::: Records provided :::
-- ==== Sys2Proof/Machine/State.lean ====
section
/-! DEFINITION. The state of one machine (10_state.md), the reasons a step can stop, and the state after reset. -/

namespace Sys2Proof.Machine

/-- The register file: exactly seven 8-bit cells (10_state.md R10). The PC is one of them (10_state.md R13). -/
structure RegFile where
  reg0 : Byte
  reg1 : Byte
  reg2 : Byte
  reg3 : Byte
  reg4 : Byte
  reg5 : Byte
  pc   : Byte
  deriving DecidableEq, Repr

/-- An array of bytes, held as the list of its entries that are not zero, indices strictly rising. `Memory.wf` in
Machine/Ops.lean is that form (log 10). -/
abbrev Memory := List Host.Cell

/-- Everything the spec gives the machine (10_state.md R10, R15, R19, R21). -/
structure State where
  /-- REG0 to REG5 and PC (10_state.md R10). -/
  regs    : RegFile
  /-- The jump flag, 0 between ticks (10_state.md R15; log 8). -/
  jf      : Bool
  /-- RAM, 255 entries, inert (10_state.md R19; log 9). -/
  ram     : Memory
  /-- Stack, 255 entries, inert (10_state.md R19; log 9). -/
  stack   : Memory
  /-- The program store, which no tick changes (10_state.md R21; log 1). -/
  prog    : Memory
  /-- `PROG_LEN`, the number of bytes of the program store (00_scope.md R5; log 1). -/
  progLen : Nat
  deriving DecidableEq, Repr

/-- The faults of a step. The hardware has none (60_exceptions.md R120); the model has one. -/
inductive Fault where
  /-- `FetchOverrun`: the fetch needs the program-store index `index`, the first of `pc` to `pc+3` at or beyond
  `PROG_LEN`. Raised by `progRead` during fetch, before anything is written (44_fetch_execute_cycle.md R102;
  60_exceptions.md R122; log 6). Safe: the original does something there and the model says nothing about it. -/
  | fetchOverrun (index : Nat) (pc : Byte)
  deriving DecidableEq, Repr

/-- The refusals of a step. No instruction of this hardware is refused: every row of spec/opcode_table.json has its
meaning (30_encoding.md R58). -/
inductive Refusal where
  /-- No meaning yet for the instruction. Raised by nobody: no arm of `exec` holds it. Safe. -/
  | notModelled (mnemonic : String)
  deriving DecidableEq, Repr

/-- The machine right after reset: "every piece of state is zero" (10_state.md R25; 70_reset_and_hazards.md R140, R141).
The program is the host's to supply (10_state.md R25; 70_reset_and_hazards.md R142): here none is supplied yet, so the
store has no byte (DESIGN CHOICE, log 2). -/
def State.reset : State where
  regs    := ⟨0, 0, 0, 0, 0, 0, 0⟩
  jf      := false
  ram     := []
  stack   := []
  prog    := []
  progLen := 0

end Sys2Proof.Machine
end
:::
What is being asked: The response must restate every entry word for word.

Response below:
-- ==== Sys2Proof/Machine/State.lean ====
section
/-! DEFINITION. The state of one machine (10_state.md), the reasons a step can stop, and the state after reset. -/

namespace Sys2Proof.Machine

/-- The register file: exactly seven 8-bit cells (10_state.md R10). The PC is one of them (10_state.md R13). -/
structure RegFile where
  reg0 : Byte
  reg1 : Byte
  reg2 : Byte
  reg3 : Byte
  reg4 : Byte
  reg5 : Byte
  pc   : Byte
  deriving DecidableEq, Repr

/-- An array of bytes, held as the list of its entries that are not zero, indices strictly rising. `Memory.wf` in
Machine/Ops.lean is that form (log 10). -/
abbrev Memory := List Host.Cell

/-- Everything the spec gives the machine (10_state.md R10, R15, R19, R21). -/
structure State where
  /-- REG0 to REG5 and PC (10_state.md R10). -/
  regs    : RegFile
  /-- The jump flag, 0 between ticks (10_state.md R15; log 8). -/
  jf      : Bool
  /-- RAM, 255 entries, inert (10_state.md R19; log 9). -/
  ram     : Memory
  /-- Stack, 255 entries, inert (10_state.md R19; log 9). -/
  stack   : Memory
  /-- The program store, which no tick changes (10_state.md R21; log 1). -/
  prog    : Memory
  /-- `PROG_LEN`, the number of bytes of the program store (00_scope.md R5; log 1). -/
  progLen : Nat
  deriving DecidableEq, Repr

/-- The faults of a step. The hardware has none (60_exceptions.md R120); the model has one. -/
inductive Fault where
  /-- `FetchOverrun`: the fetch needs the program-store index `index`, the first of `pc` to `pc+3` at or beyond
  `PROG_LEN`. Raised by `progRead` during fetch, before anything is written (44_fetch_execute_cycle.md R102;
  60_exceptions.md R122; log 6). Safe: the original does something there and the model says nothing about it. -/
  | fetchOverrun (index : Nat) (pc : Byte)
  deriving DecidableEq, Repr

/-- The refusals of a step. No instruction of this hardware is refused: every row of spec/opcode_table.json has its
meaning (30_encoding.md R58). -/
inductive Refusal where
  /-- No meaning yet for the instruction. Raised by nobody: no arm of `exec` holds it. Safe. -/
  | notModelled (mnemonic : String)
  deriving DecidableEq, Repr

/-- The machine right after reset: "every piece of state is zero" (10_state.md R25; 70_reset_and_hazards.md R140, R141).
The program is the host's to supply (10_state.md R25; 70_reset_and_hazards.md R142): here none is supplied yet, so the
store has no byte (DESIGN CHOICE, log 2). -/
def State.reset : State where
  regs    := ⟨0, 0, 0, 0, 0, 0, 0⟩
  jf      := false
  ram     := []
  stack   := []
  prog    := []
  progLen := 0

end Sys2Proof.Machine
end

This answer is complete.